Task brief :: Give the number of lines in the data below that contain "nothing", and only that number.

Data for this task ::
/-- The channels of one command's writes (R66). -/
theorem commandWrites_channels (c : Command) (s : State) :
    (commandWrites c s).map SinkWrite.ch ∈
      [[], [Channel.ch1, .ch2, .ch3], [Channel.ch1], [Channel.ch2], [Channel.ch3], [Channel.ch4]] := by
  cases c with
  | setRgb | setCh1 | setCh2 | setCh3 => simp only [commandWrites]; split <;> simp
  | auxOn | auxOff | colorNop _ | auxNop _ => simp [commandWrites]

/-- Settles O19: no frame, no write; with one, the writes of its command. -/
theorem aStepWritesForOneCommandAtMost : Obligations.AStepWritesForOneCommandAtMost := by
  intro s t b rest hi hs
  rcases byte_step_frame_cases hi hs with ⟨w, hw, -, rfl⟩ | ⟨-, hwrites, -⟩
  · refine ⟨fun hnone => absurd hnone (by simp), ?_⟩
    rw [completed_writes hw]
    exact commandWrites_channels _ w
  · exact ⟨fun _ => hwrites, by simp [hwrites]⟩

/-! ### The conditions -/

/-- A dispatch raises nothing, UNKNOWN with the header's bytes, or UNDERRUN of a short payload. -/
theorem commandConds_dispatch (s : State) :
    let cs := commandConds (decodeCommand s.app s.cmd) s
    cs = [] ∨ cs = [.unknown s.app s.cmd] ∨ (s.cnt.toNat < 3 ∧ cs = [.underrun s.app s.cmd s.len s.cnt]) := by
  intro cs
  by_cases hshort : s.cnt.toNat < requiredPayload (decodeCommand s.app s.cmd)
  · exact .inr (.inr ⟨hshort.trans_le (requiredPayload_le_three _), commandConds_of_short hshort⟩)
  · rcases decodeCommand_cases s.app s.cmd with ⟨-, -, e⟩ | ⟨-, -, e⟩ | ⟨-, -, e⟩ | ⟨-, -, e⟩ | ⟨-, -, e⟩ |
      ⟨-, -, e⟩ | ⟨-, -, e⟩ | ⟨-, -, e⟩ <;> simp only [cs, e] at hshort ⊢
    case inr.inr.inr.inr.inr.inr.inl | inr.inr.inr.inr.inr.inr.inr => exact .inr (.inl rfl)
    case inr.inr.inr.inr.inl | inr.inr.inr.inr.inr.inl => exact .inl rfl
    all_goals exact .inl (if_neg hshort)

/-- DROP comes with the buffer full; any other byte of a frame raises nothing of its own. -/
theorem byteTaken_conds {b : Byte} {u w : State} (hw : ByteTaken b u w) :
    ((w.cnt = u.cnt ∨ w.cnt = u.cnt + 1#8) ∧ w.out.conds = u.out.conds) ∨
    (u.capacity ≤ w.cnt.toNat ∧ w.out.conds = u.out.conds ++ [.drop b]) := by
  rcases hw with ⟨-, rfl⟩ | ⟨-, -, rfl⟩ | ⟨-, hfull, rfl⟩
  · exact .inl ⟨.inl rfl, rfl⟩
  · exact .inl ⟨.inr rfl, rfl⟩
  · exact .inr ⟨hfull, rfl⟩

/-- With the buffer full no command is short, so DROP and UNDERRUN never meet. -/
theorem completed_conds {s w : State} {b : Byte} {rest : List InputEvent} (hw : ByteTaken b (takeEvent s rest) w) :
    let cs := (afterFrame w).out.conds
    cs = [] ∨ cs = [.drop b] ∨ cs = [.unknown s.app s.cmd] ∨ cs = [.drop b, .unknown s.app s.cmd] ∨
      cs = [.underrun s.app s.cmd w.len s.cnt] ∨ cs = [.underrun s.app s.cmd w.len (s.cnt + 1#8)] := by
  intro cs
  have happ : w.app = s.app := hw.sameFrame.app
  have hcmd : w.cmd = s.cmd := hw.sameFrame.cmd
  have hcs : cs = w.out.conds ++ commandConds (decodeCommand w.app w.cmd) w := rfl
  have hcap := three_le_capacity (takeEvent s rest)
  rcases byteTaken_conds hw with ⟨hcnt, hown⟩ | ⟨hfull, hown⟩ <;>
    rcases commandConds_dispatch w with hcommand | hcommand | ⟨hshort, hcommand⟩ <;>
    rw [hown, hcommand] at hcs
  · exact .inl hcs
  · rw [happ, hcmd] at hcs
    exact .inr (.inr (.inl hcs))
  · rw [happ, hcmd] at hcs
    rcases hcnt with hcnt | hcnt <;> rw [hcnt] at hcs
    · exact .inr (.inr (.inr (.inr (.inl hcs))))
    · exact .inr (.inr (.inr (.inr (.inr hcs))))
  · exact .inr (.inl hcs)
  · rw [happ, hcmd] at hcs
    exact .inr (.inr (.inr (.inl hcs)))
  · omega

theorem byte_step_conds {s t : State} {b : Byte} {rest : List InputEvent} (hi : s.input = .byte b :: rest)
    (hs : step s = .next t) :
    t.out.conds = [] ∨ t.out.conds = [.noise b] ∨ t.out.conds = [.drop b] ∨
      t.out.conds = [.unknown s.app s.cmd] ∨ t.out.conds = [.drop b, .unknown s.app s.cmd] ∨
      t.out.conds = [.underrun s.app s.cmd t.len s.cnt] ∨
      t.out.conds = [.underrun s.app s.cmd t.len (s.cnt + 1#8)] := by
  rcases byte_step_taken hi hs with ⟨-, -, rfl⟩ | ⟨-, -, -, rfl⟩ | ⟨-, rfl⟩ | ⟨w, hw, ⟨-, rfl⟩ | ⟨-, rfl⟩⟩
  · exact .inl rfl
  · exact .inr (.inl rfl)
  · exact .inl rfl
  · rw [afterFrame_len]
    rcases completed_conds hw with h | h | h | h | h | h <;> simp only [h, true_or, or_true]
  · rcases byteTaken_conds hw with ⟨-, h⟩ | ⟨-, h⟩
    · exact .inl h
    · exact .inr (.inr (.inl h))

/-- Settles O53, by the kind of event. -/
theorem conditionsOfOneTransition : Obligations.ConditionsOfOneTransition := by
  intro s e rest hi
  obtain ⟨t, hs⟩ := everyStepAnswersANextState s
  refine ⟨t, hs, ?_⟩
  cases e with
  | byte b => exact byte_step_conds hi hs
  | readError => cases (step_readError hi).symm.trans hs; rfl
  | reset => cases (step_reset hi).symm.trans hs; rfl

/-- A frame completed short of its command's payload: no write, and UNDERRUN alone. -/
theorem completed_of_short {s w : State} {b : Byte} {rest : List InputEvent}
    (hw : ByteTaken b (takeEvent s rest) w) (hshort : w.cnt.toNat < requiredPayload (decodeCommand w.app w.cmd)) :
    (afterFrame w).out.writes = [] ∧ (afterFrame w).duty = s.duty ∧
      (afterFrame w).out.conds = [.underrun w.app w.cmd w.len w.cnt] := by
  have hwrites := commandWrites_of_short hshort
  refine ⟨(completed_writes hw).trans hwrites, ?_, ?_⟩
  · rw [afterFrame_duty, hwrites, applyWrites_nil, hw.sameFrame.duty, takeEvent_duty]
  · have hle := requiredPayload_le_three (decodeCommand w.app w.cmd)
    have hcap := three_le_capacity (takeEvent s rest)
    rcases byteTaken_conds hw with ⟨-, hown⟩ | ⟨hfull, -⟩
    · rw [afterFrame_conds, commandConds_of_short hshort, hown]
      rfl
    · omega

Finished exercise :: 2